-- ==== Sys2Proof/Tests/Slice0.lean ====
section
/-! SUPPORT. Tests: ill-formed commands are refused, words decode, the spec's worked examples, and for every statement states and operands that meet the hypotheses of each of its clauses. -/
set_option maxRecDepth 20000
set_option linter.unusedVariables false
namespace Sys2Proof.Machine
open State Claims

/-! One ill-formed command for each check of Instr.wf. -/

/-- A well-formed request packet to vary. -/
def pkt : Pkt := ⟨0, 5, 0, 1, 0, false, 0, 0x100, 8, [], none, none⟩

theorem test_wf_packet : ({ pkt with size := 0 }.wf, { pkt with size := 4097 }.wf, { pkt with cls := 3, size := 72 }.wf, { pkt with data := [1] }.wf) = (false, false, false, false) := by decide
theorem test_wf_write : ({ pkt with op := 1 }.wf, { pkt with op := 1, addr := 0x101, size := 56, data := List.replicate 56 0 }.wf, { pkt with mcast := some [1] }.wf,
    { pkt with op := 1, data := List.replicate 8 0, mcast := some [] }.wf) = (false, false, false, false) := by decide
theorem test_wf_atomic : ({ pkt with op := 2, data := List.replicate 8 0 }.wf, { pkt with op := 3, size := 4, data := List.replicate 4 0 }.wf) = (false, false) := by decide
theorem test_wf_packet_good : (pkt.wf, { pkt with op := 3, data := List.replicate 8 0 }.wf) = (true, true) := by decide
theorem test_wf_operation : ((Instr.rd { pkt with op := 1, data := List.replicate 8 0 } ⟨[], none, []⟩).wf, (Instr.wr pkt ⟨[], none, []⟩).wf, (Instr.addI32 pkt ⟨[], none, []⟩).wf, (Instr.addI64 pkt ⟨[], none, []⟩).wf) = (false, false, false, false) := by decide
theorem test_wf_operation2 : ((Instr.addF32 pkt ⟨[], none, []⟩).wf, (Instr.add2bf16 pkt ⟨[], none, []⟩).wf, (Instr.swap64 pkt ⟨[], none, []⟩).wf, (Instr.delayStep pkt ⟨[], none, []⟩).wf) = (false, false, false, false) := by decide
theorem test_wf_bridge : ((Instr.registerBridgeRequest (.rd 0 0)).wf, (Instr.registerBridgeRequest (.rd 0 4097)).wf, (Instr.registerBridgeRequest (.wr 0 [])).wf) = (false, false, false) := by decide
theorem test_wf_events : ((Instr.evt 1 2 [] ⟨[], none, []⟩).wf, (Instr.evt 1 2 [1, 2, 3, 4, 5, 6, 7] ⟨[], none, []⟩).wf) = (false, false) := by decide
theorem test_wf_reduction : (Instr.red (.tile 3 [1]) 0 ⟨0, ⟨[], none, []⟩⟩).wf = false := by decide
/-- Nothing befalls the units of a packet. -/
def sound : RxLuck := ⟨0, 0, 0, false⟩
theorem test_wf_link : ((Instr.linkPacket 1 (.req false { pkt with mcast := some [1] }) sound).wf, (Instr.linkPacket 1 (.evt false 0 0 0 0 []) sound).wf, (Instr.linkPacket 1 (.coll 0 0 [1]) sound).wf,
    (Instr.linkPacket 1 (.bcast false 3 [1]) sound).wf) = (false, false, false, false) := by decide
theorem test_wf_link_host : ((Instr.linkPacket 1 (.req false { pkt with host := some 0 }) sound).wf, (Instr.linkPacket 1 (.req false pkt) sound).wf) = (false, true) := by decide
theorem test_wf_host : ({ pkt with op := 3, data := List.replicate 8 0, host := some 0 }.wf, { pkt with host := some 0 }.wf) = (false, true) := by decide
theorem test_wf_credit : (Instr.credit 1 []).wf = false := by decide
theorem test_wf_message : (Instr.messageHead 0 (some ⟨0, 0, 0, 0, 0, []⟩) false).wf = false := by decide
theorem test_wf_bar2 : ((Instr.bar2Tlp (.rd 0 0)).wf, (Instr.bar2Tlp (.wr 0 [] false)).wf) = (false, false) := by decide
theorem test_wf_move : ((Instr.move 3 1 29 0).wf, (Instr.move 3 1 8 10).wf) = (false, false) := by decide
theorem test_wf_qsend : ((Instr.qsend 3 3 1 0 1 1 0).wf, (Instr.qsend 3 0 31 1 1 1 0).wf, (Instr.qsend 3 0 1 0 1 0 0).wf, (Instr.qsend 3 2 1 0 1 1 0).wf, (Instr.qsend 3 0 1 0 1 1 5).wf) = (false, false, false, false, false) := by decide
theorem test_wf_recv : ((Instr.recv 3 31 1 1 0).wf, (Instr.peek 3 1 0 0 0).wf, (Instr.discard 3 4 3 6 0).wf) = (false, false, false) := by decide
theorem test_wf_learn : (Instr.learn 3 1).wf = false := by decide
theorem test_wf_mfv : (Instr.mfv 3 1 2 false 128).wf = false := by decide
theorem test_wf_vector : ((Instr.vdive 3 .fp32 1 2 3 0 15).wf, (Instr.vcmp 3 .fp32 0 2 3 0 0).wf, (Instr.vsel 3 .fp32 1 2 3 0).wf, (Instr.vmul 3 .int32 1 2 3 0).wf) = (false, false, false, false) := by decide
theorem test_wf_int32 : ((Instr.vfma 3 .int32 1 2 3 0 0 false).wf, (Instr.vlerp 3 .int32 1 2 3 0 0).wf, (Instr.vrms 3 .int32 1 2 3 0 0).wf, (Instr.vdive 3 .int32 1 2 3 0 0).wf) = (false, false, false, false) := by decide
theorem test_wf_int32_unary : ((Instr.vrcp 3 .int32 1 2 0).wf, (Instr.vrsqrt 3 .int32 1 2 0).wf, (Instr.vexp2 3 .int32 1 2 0).wf, (Instr.vlog2 3 .int32 1 2 0).wf, (Instr.vsqrt 3 .int32 1 2 0).wf) = (false, false, false, false, false) := by decide
theorem test_wf_int32_lanes : ((Instr.vred 3 .int32 1 2 0 3).wf, (Instr.vscan 3 .int32 1 2 0 false).wf, (Instr.vscanl 3 .int32 1 2 3 0 false).wf) = (false, false, false) := by decide
theorem test_wf_upset : ((Instr.upset (.voted 5 [1, 1] 0)).wf, (Instr.upset (.globalWord 1 5 0)).wf) = (false, true) := by decide

/-! Slot words written out from the tables of R80, R121, R124, R125, R159, R265, R268, R270, R286, R289 and R359. -/

theorem test_decode_ld : decodeScalar 3 0b01000000001000100000000000001000 = some [.ld 3 2 4 8] := by decide
theorem test_decode_atom : decodeScalar 3 0b01010000001000100000111010000000 = some [.atom 3 5 2 4 3] := by decide
theorem test_decode_atom_reserved : decodeScalar 3 0b01010000001000100000111100000000 = none := by decide
theorem test_decode_shift_wide : decodeScalar 3 0b00101000001000100000000001000000 = none := by decide
theorem test_decode_pair_same : decodeScalar 3 0b10000001000000000000000100000000 = none := by decide
theorem test_decode_vfma : decodeVector 3 0b00010000000010001000011000001001 = some [.vfma 3 .fp32 1 2 3 0 4 true] := by decide
theorem test_decode_vcvt : decodeVector 3 0b01101000000010001000000000101000 = some [.vcvt 3 .fp32 .int32 1 2 0 true] := by decide
theorem test_decode_vmul_int : decodeVector 3 0b00001110000010001000011000000000 = none := by decide
theorem test_decode_out : decodeArray 3 0b0100000100001111 = some [.out 3 1 15] := by decide
theorem test_decode_swapw_field : decodeArray 3 0b0010000100000000 = none := by decide
theorem test_decode_move : decodeMslot 3 0b00010001101000101000000000000000 = some [.move 3 3 8 20] := by decide
theorem test_decode_evctl : decodeMslot 3 0b01000010000000000000000000000000 = some [.evctlDrain 3] := by decide
theorem test_decode_load8 : decodeMslot 3 0b01110000000000100011000000000000 = some [.load8 3 1 3] := by decide

/-! The spec's worked examples. -/

/-- The map: T200's store, its EVENT page, S45 (chapter 1). -/
theorem test_map : region 0x32100000 = .tile 200 0x100000 ∧ region 0x61C87000 = .regs 0x1C87000 ∧ tilePg 200 7 = 0x1C87000 ∧ region 0x4B400000 = .slice 45 0 := by decide
/-- LPDDR6 interleaving (chapter 11). -/
theorem test_lpddr : lpddrChan 0x12345678 = 21 ∧ lpddrAddr 0x12345678 = 0x91A678 ∧ lpddrChan 0x12346678 = 22 ∧ lpddrChan 0x12347678 = 23 := by decide
/-- A mover's page (chapter 2). -/
theorem test_mover_page : moverPg 5 = 0x22800 := by decide
/-- An event word (chapter 6). -/
theorem test_event_word : mkEvent 5 12 300 517 0 2 false false = 0x0050C012C0814020 := by decide
/-- INT8 127 with UE4M3 0x39 is 143.0 in BF16 (chapter 5). -/
theorem test_dequant : dequant 1 2 127 0x39 = (0x430F, false, false) := by decide
/-- V = 2.6 with threshold 1.0 and reset 0.0 crosses twice (chapter 6). -/
theorem test_crossing : crossing 0x40266666 0 0x3F800000 = 2 := by decide
/-- DELTA with THR 0.25, L 1.0 and x 0.3: an event of count 2 to row 41, and L becomes 0.5 (chapter 6). -/
theorem test_delta : State.reset.deltaOf 0x3E800000 0x3E99999A 0x3F800000 0 40 0 = some (mkEvent 0 0 41 0 0 2 false false, 0x3F000000) := by decide
/-- The three-factor rule: code 5 becomes 6 for u below 4,915 and stays 5 otherwise (chapter 7). -/
theorem test_learn : newCode 5 (-8) 7 1 [0x40400000] [0x3EC00000] 4914 = some (6, false) ∧ newCode 5 (-8) 7 1 [0x40400000] [0x3EC00000] 4915 = some (5, false) := by decide
/-- The same for code 7: 7 when u is below 40,960, else 6 (chapter 7). -/
theorem test_learn_limit : newCode 7 (-8) 7 1 [0x40400000] [0x3EC00000] 40959 = some (7, false) ∧ newCode 7 (-8) 7 1 [0x40400000] [0x3EC00000] 40960 = some (6, false) := by decide
/-- Signature indices: with 37 slots programmed the first index is 9,472 (chapter 13). -/
theorem test_signature : (sigIndex { State.reset with flash := { State.reset.flash with journal := List.replicate 37 true } }).map (·.1) = some 9472 := by decide
/-- The West core hangs: at its third miss the token moves to East (chapter 13). -/
theorem test_token_moves : (match execHbBoundary { ((State.reset.put Reg.CROWN.HB_STAT.MISS_W 2).put Reg.CROWN.HB.EAST 1) with power := { State.reset.power with dom := [(323, .on)] } } with
    | .next t => t.get Reg.CROWN.TOKEN.HOLDER | _ => 9) = 1 := by decide
/-- The cap loop: 540 W over a cap of 500 W raises the level by one (chapter 14). -/
theorem test_cap : ((State.reset.put Reg.POWER.CAP_CFG.CAP 500).capLoop 5400).power.loopLevel = 1 := by decide
/-- DELAY_STEP: an even operand steps the delay up to 63, an odd one down to 0 (R112). -/
theorem test_delay_step : delayStep (5 * 2 ^ 22 + 3) 0 = 6 * 2 ^ 22 + 3 ∧ delayStep (63 * 2 ^ 22) 2 = 63 * 2 ^ 22 ∧ delayStep (5 * 2 ^ 22) 1 = 4 * 2 ^ 22 ∧ delayStep 7 1 = 7 := by decide
/-- A NaN sum is the canonical NaN (R113): infinity plus minus infinity. -/
theorem test_nan : fadd 0x7F800000 0xFF800000 = 0x7FC00000 ∧ bfadd 0x7F80 0xFF80 = 0x7FC0 := by decide
/-- A cascaded pair catches up 40 ticks (chapter 16). -/
def heldPair : State :=
  { (((State.reset.put (Reg.TIMERS.GT_CNT.VALUE 4) 0xFFFFFFF0).put (Reg.TIMERS.GT_CNT.VALUE 5) 1).put (Reg.TIMERS.GT_CFG.CASC 5) 1) with power := { State.reset.power with dom := [(323, .on)] } }
    |>.put (Reg.TIMERS.GT_CTRL.RUN 4) 1 |>.put (Reg.TIMERS.GT_CTRL.RUN 5) 1 |>.put (Reg.TIMERS.GT_CTRL.HOLD 4) 1 |>.put (Reg.TIMERS.GT_STAT.HELD 4) 1 |>.put (Reg.TIMERS.GT_STAT.HELD 5) 1 |>.put (Reg.TIMERS.GT_STAT.CATCHUP 4) 40
theorem test_timer_pair : (match actHoldRelease .host 4 heldPair with | .next t => (t.gtCnt 4, t.gtCnt 5) | _ => (0, 0)) = (0x18, 2) := by decide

--*--

§ **Problem details**
Beginning at the line above with "theorem test_wf_mfv : (Instr.mfv" and finishing at the line with "theorem test_decode_pair_same : decodeScalar", return each line exactly and return nothing else.

§ **Solution to the exercise**
theorem test_wf_mfv : (Instr.mfv 3 1 2 false 128).wf = false := by decide
theorem test_wf_vector : ((Instr.vdive 3 .fp32 1 2 3 0 15).wf, (Instr.vcmp 3 .fp32 0 2 3 0 0).wf, (Instr.vsel 3 .fp32 1 2 3 0).wf, (Instr.vmul 3 .int32 1 2 3 0).wf) = (false, false, false, false) := by decide
theorem test_wf_int32 : ((Instr.vfma 3 .int32 1 2 3 0 0 false).wf, (Instr.vlerp 3 .int32 1 2 3 0 0).wf, (Instr.vrms 3 .int32 1 2 3 0 0).wf, (Instr.vdive 3 .int32 1 2 3 0 0).wf) = (false, false, false, false) := by decide
theorem test_wf_int32_unary : ((Instr.vrcp 3 .int32 1 2 0).wf, (Instr.vrsqrt 3 .int32 1 2 0).wf, (Instr.vexp2 3 .int32 1 2 0).wf, (Instr.vlog2 3 .int32 1 2 0).wf, (Instr.vsqrt 3 .int32 1 2 0).wf) = (false, false, false, false, false) := by decide
theorem test_wf_int32_lanes : ((Instr.vred 3 .int32 1 2 0 3).wf, (Instr.vscan 3 .int32 1 2 0 false).wf, (Instr.vscanl 3 .int32 1 2 3 0 false).wf) = (false, false, false) := by decide
theorem test_wf_upset : ((Instr.upset (.voted 5 [1, 1] 0)).wf, (Instr.upset (.globalWord 1 5 0)).wf) = (false, true) := by decide

/-! Slot words written out from the tables of R80, R121, R124, R125, R159, R265, R268, R270, R286, R289 and R359. -/

theorem test_decode_ld : decodeScalar 3 0b01000000001000100000000000001000 = some [.ld 3 2 4 8] := by decide
theorem test_decode_atom : decodeScalar 3 0b01010000001000100000111010000000 = some [.atom 3 5 2 4 3] := by decide
theorem test_decode_atom_reserved : decodeScalar 3 0b01010000001000100000111100000000 = none := by decide
theorem test_decode_shift_wide : decodeScalar 3 0b00101000001000100000000001000000 = none := by decide
theorem test_decode_pair_same : decodeScalar 3 0b10000001000000000000000100000000 = none := by decide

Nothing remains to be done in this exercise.